YOUR GOAL:
Only the lines from the start of the material through the line containing "Kept pq (attnParity step e y0 y1) := by" are to be extracted, exactly as they appear.

THE RECORDS:
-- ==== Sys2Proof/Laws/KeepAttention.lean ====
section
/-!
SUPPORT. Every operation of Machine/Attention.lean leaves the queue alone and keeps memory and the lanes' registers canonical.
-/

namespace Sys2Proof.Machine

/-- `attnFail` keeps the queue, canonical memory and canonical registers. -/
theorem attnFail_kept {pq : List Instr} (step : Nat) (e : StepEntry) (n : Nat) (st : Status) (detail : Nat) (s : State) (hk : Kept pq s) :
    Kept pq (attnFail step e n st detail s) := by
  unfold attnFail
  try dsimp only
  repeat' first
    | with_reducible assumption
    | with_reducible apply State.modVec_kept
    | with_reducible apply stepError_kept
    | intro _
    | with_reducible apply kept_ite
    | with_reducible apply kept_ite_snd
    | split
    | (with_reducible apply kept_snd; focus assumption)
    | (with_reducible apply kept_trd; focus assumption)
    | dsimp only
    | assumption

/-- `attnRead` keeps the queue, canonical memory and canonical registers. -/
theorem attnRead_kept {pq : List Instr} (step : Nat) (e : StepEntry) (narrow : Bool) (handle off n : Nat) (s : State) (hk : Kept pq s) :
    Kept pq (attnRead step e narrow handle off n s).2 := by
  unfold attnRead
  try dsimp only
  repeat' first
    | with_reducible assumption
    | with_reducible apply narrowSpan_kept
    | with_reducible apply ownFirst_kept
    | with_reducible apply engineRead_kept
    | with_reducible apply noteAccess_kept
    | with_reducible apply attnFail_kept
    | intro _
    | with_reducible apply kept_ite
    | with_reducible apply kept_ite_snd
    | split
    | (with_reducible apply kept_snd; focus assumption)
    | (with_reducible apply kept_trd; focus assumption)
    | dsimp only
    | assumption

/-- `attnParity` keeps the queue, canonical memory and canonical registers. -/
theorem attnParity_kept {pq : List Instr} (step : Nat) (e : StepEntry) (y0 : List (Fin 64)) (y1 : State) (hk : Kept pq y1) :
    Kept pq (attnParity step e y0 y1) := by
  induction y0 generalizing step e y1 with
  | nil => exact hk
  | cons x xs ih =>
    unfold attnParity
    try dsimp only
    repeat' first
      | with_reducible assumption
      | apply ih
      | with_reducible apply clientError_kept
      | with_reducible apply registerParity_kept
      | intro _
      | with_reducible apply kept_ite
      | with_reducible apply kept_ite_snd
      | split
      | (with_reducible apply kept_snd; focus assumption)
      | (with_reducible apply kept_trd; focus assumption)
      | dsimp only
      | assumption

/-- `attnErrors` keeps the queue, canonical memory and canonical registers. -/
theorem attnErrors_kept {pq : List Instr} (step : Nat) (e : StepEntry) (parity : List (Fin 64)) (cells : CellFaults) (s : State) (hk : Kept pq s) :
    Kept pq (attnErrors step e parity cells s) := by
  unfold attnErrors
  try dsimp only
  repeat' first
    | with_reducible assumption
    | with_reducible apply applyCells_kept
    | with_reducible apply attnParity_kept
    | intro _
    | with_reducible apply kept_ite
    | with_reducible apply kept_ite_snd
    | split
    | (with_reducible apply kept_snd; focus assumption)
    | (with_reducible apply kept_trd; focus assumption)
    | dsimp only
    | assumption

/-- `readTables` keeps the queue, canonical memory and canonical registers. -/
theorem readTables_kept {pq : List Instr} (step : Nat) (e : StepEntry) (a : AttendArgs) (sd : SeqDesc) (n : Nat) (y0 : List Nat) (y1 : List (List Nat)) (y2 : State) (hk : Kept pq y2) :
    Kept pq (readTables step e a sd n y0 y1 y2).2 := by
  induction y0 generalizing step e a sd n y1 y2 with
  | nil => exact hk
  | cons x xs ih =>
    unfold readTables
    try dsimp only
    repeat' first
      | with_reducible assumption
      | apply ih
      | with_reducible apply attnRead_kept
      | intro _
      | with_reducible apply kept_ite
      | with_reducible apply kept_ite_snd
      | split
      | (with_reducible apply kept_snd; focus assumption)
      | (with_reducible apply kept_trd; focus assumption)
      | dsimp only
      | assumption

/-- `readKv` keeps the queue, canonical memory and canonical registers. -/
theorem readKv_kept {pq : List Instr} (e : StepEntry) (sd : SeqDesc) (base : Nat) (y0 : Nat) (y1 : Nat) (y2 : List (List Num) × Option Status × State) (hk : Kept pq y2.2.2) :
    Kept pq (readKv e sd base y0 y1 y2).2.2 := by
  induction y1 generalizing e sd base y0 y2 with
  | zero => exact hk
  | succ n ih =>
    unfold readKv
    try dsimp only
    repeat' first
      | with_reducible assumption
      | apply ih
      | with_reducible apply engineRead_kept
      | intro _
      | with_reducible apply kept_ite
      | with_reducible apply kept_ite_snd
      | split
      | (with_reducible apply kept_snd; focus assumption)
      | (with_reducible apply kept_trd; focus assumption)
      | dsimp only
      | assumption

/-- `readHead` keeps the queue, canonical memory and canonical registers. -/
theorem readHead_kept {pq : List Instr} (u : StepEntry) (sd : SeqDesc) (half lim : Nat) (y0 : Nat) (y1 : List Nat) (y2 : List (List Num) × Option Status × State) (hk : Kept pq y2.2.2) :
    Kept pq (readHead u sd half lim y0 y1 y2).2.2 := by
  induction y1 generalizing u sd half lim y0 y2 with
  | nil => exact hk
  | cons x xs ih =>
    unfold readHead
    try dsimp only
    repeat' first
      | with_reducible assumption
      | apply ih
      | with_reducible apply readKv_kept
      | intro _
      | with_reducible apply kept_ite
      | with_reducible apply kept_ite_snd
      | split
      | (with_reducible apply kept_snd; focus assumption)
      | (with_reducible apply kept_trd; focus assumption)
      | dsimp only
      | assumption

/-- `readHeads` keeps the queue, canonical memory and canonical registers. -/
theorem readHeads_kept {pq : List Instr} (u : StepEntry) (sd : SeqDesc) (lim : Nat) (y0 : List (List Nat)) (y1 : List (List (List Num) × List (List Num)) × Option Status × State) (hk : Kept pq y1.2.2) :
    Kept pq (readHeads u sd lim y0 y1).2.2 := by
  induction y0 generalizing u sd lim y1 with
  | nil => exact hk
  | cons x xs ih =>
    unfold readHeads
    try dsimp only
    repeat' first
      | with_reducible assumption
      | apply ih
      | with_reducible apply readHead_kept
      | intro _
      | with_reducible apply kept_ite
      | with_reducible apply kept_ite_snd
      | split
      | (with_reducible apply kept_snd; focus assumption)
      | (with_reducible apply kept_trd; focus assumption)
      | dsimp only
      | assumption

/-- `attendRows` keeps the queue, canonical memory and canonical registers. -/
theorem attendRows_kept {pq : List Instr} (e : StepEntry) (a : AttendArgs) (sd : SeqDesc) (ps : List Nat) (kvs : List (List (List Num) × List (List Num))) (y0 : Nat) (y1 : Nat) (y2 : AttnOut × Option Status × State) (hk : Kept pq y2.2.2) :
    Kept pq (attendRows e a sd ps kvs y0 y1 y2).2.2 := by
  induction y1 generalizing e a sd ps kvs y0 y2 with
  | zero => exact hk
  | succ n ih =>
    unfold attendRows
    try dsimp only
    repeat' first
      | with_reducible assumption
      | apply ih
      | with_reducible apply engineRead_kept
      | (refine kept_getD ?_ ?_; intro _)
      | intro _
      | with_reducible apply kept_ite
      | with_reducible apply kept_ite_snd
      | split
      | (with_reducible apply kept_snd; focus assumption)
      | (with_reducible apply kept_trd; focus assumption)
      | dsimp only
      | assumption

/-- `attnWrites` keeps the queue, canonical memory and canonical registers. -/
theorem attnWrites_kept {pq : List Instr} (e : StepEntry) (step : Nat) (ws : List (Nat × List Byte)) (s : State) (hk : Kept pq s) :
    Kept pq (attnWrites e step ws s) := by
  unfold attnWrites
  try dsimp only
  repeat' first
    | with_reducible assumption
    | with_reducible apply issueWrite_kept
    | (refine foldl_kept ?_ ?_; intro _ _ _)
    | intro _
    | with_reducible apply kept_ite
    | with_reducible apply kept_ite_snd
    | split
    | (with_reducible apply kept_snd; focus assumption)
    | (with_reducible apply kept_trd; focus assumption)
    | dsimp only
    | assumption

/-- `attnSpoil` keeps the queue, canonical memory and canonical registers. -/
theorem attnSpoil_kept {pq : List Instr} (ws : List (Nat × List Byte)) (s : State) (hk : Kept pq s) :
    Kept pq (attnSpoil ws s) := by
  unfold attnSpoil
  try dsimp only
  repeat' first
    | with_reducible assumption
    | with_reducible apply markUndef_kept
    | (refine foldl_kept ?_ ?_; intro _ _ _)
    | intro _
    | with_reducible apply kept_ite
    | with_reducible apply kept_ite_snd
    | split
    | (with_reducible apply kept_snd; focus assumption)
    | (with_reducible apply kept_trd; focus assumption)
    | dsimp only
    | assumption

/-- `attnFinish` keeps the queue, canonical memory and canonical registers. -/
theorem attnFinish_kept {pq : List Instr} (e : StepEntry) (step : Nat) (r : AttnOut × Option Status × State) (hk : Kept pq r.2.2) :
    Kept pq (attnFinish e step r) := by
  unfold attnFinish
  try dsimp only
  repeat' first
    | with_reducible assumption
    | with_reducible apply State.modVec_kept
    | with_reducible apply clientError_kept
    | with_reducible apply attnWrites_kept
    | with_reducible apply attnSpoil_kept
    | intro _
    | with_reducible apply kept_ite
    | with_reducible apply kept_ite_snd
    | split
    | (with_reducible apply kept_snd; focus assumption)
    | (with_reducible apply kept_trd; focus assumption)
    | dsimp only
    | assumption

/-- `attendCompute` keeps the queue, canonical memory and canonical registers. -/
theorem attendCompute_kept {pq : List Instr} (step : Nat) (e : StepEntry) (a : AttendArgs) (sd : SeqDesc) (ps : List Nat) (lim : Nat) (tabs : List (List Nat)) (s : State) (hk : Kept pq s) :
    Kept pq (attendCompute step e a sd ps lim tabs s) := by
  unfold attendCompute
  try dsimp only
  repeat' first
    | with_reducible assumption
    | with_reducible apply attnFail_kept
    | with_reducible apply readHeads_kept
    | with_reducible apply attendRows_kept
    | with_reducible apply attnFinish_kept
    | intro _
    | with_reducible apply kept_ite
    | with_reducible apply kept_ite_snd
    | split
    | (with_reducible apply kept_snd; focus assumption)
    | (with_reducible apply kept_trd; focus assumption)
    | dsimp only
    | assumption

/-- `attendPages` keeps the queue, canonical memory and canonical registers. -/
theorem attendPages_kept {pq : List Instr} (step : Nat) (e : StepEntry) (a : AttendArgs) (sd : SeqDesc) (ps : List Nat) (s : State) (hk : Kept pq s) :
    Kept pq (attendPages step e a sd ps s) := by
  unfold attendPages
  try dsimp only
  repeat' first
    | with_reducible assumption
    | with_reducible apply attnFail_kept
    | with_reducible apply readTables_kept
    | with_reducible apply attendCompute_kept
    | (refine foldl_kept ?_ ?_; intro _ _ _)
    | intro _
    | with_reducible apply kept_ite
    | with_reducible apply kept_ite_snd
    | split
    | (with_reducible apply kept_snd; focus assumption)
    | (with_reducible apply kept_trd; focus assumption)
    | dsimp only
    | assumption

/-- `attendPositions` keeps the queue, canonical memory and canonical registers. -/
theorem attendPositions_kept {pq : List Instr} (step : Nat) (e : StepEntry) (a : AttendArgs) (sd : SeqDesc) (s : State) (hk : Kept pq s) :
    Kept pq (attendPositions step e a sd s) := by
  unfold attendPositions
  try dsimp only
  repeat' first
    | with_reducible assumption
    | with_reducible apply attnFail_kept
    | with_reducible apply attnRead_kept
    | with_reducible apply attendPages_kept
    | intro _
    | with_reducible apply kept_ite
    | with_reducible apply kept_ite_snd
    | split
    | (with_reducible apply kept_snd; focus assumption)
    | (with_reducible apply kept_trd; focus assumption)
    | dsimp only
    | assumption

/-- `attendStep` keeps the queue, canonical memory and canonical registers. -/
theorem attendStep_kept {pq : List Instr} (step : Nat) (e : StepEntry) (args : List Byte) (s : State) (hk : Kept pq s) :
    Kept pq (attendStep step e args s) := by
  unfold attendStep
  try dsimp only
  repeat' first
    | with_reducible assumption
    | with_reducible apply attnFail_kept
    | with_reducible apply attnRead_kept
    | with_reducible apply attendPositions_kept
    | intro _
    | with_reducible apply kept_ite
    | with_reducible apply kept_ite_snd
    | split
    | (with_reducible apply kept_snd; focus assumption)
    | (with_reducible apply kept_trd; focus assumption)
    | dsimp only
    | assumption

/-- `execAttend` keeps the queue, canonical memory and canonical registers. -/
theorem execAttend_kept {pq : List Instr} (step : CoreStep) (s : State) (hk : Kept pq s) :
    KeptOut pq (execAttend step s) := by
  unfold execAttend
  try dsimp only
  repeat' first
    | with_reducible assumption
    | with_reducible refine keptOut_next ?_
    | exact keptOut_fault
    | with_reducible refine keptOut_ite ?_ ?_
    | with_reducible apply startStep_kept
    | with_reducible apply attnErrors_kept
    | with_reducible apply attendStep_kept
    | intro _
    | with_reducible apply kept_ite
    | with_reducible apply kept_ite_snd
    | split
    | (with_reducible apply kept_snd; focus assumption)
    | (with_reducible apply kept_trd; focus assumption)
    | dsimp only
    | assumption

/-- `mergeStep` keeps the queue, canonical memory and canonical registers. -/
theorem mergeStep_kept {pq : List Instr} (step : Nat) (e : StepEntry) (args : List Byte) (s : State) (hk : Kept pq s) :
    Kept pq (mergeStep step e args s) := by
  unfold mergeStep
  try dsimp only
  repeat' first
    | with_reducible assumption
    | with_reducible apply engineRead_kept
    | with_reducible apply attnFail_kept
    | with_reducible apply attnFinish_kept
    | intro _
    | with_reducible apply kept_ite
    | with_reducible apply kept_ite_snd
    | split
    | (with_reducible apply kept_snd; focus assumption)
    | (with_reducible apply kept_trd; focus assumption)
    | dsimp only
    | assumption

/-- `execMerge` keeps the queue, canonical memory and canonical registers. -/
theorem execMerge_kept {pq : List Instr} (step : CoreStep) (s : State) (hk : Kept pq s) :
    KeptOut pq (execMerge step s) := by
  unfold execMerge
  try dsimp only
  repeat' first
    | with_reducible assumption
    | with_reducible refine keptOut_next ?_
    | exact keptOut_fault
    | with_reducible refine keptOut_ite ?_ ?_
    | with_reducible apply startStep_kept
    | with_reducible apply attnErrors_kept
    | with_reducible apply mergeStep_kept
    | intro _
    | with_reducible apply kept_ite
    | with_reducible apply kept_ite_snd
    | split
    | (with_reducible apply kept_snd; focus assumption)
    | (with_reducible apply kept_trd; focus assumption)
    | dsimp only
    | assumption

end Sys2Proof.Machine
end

FINAL ANSWER:
-- ==== Sys2Proof/Laws/KeepAttention.lean ====
section
/-!
SUPPORT. Every operation of Machine/Attention.lean leaves the queue alone and keeps memory and the lanes' registers canonical.
-/

namespace Sys2Proof.Machine

/-- `attnFail` keeps the queue, canonical memory and canonical registers. -/
theorem attnFail_kept {pq : List Instr} (step : Nat) (e : StepEntry) (n : Nat) (st : Status) (detail : Nat) (s : State) (hk : Kept pq s) :
    Kept pq (attnFail step e n st detail s) := by
  unfold attnFail
  try dsimp only
  repeat' first
    | with_reducible assumption
    | with_reducible apply State.modVec_kept
    | with_reducible apply stepError_kept
    | intro _
    | with_reducible apply kept_ite
    | with_reducible apply kept_ite_snd
    | split
    | (with_reducible apply kept_snd; focus assumption)
    | (with_reducible apply kept_trd; focus assumption)
    | dsimp only
    | assumption

/-- `attnRead` keeps the queue, canonical memory and canonical registers. -/
theorem attnRead_kept {pq : List Instr} (step : Nat) (e : StepEntry) (narrow : Bool) (handle off n : Nat) (s : State) (hk : Kept pq s) :
    Kept pq (attnRead step e narrow handle off n s).2 := by
  unfold attnRead
  try dsimp only
  repeat' first
    | with_reducible assumption
    | with_reducible apply narrowSpan_kept
    | with_reducible apply ownFirst_kept
    | with_reducible apply engineRead_kept
    | with_reducible apply noteAccess_kept
    | with_reducible apply attnFail_kept
    | intro _
    | with_reducible apply kept_ite
    | with_reducible apply kept_ite_snd
    | split
    | (with_reducible apply kept_snd; focus assumption)
    | (with_reducible apply kept_trd; focus assumption)
    | dsimp only
    | assumption

/-- `attnParity` keeps the queue, canonical memory and canonical registers. -/
theorem attnParity_kept {pq : List Instr} (step : Nat) (e : StepEntry) (y0 : List (Fin 64)) (y1 : State) (hk : Kept pq y1) :
    Kept pq (attnParity step e y0 y1) := by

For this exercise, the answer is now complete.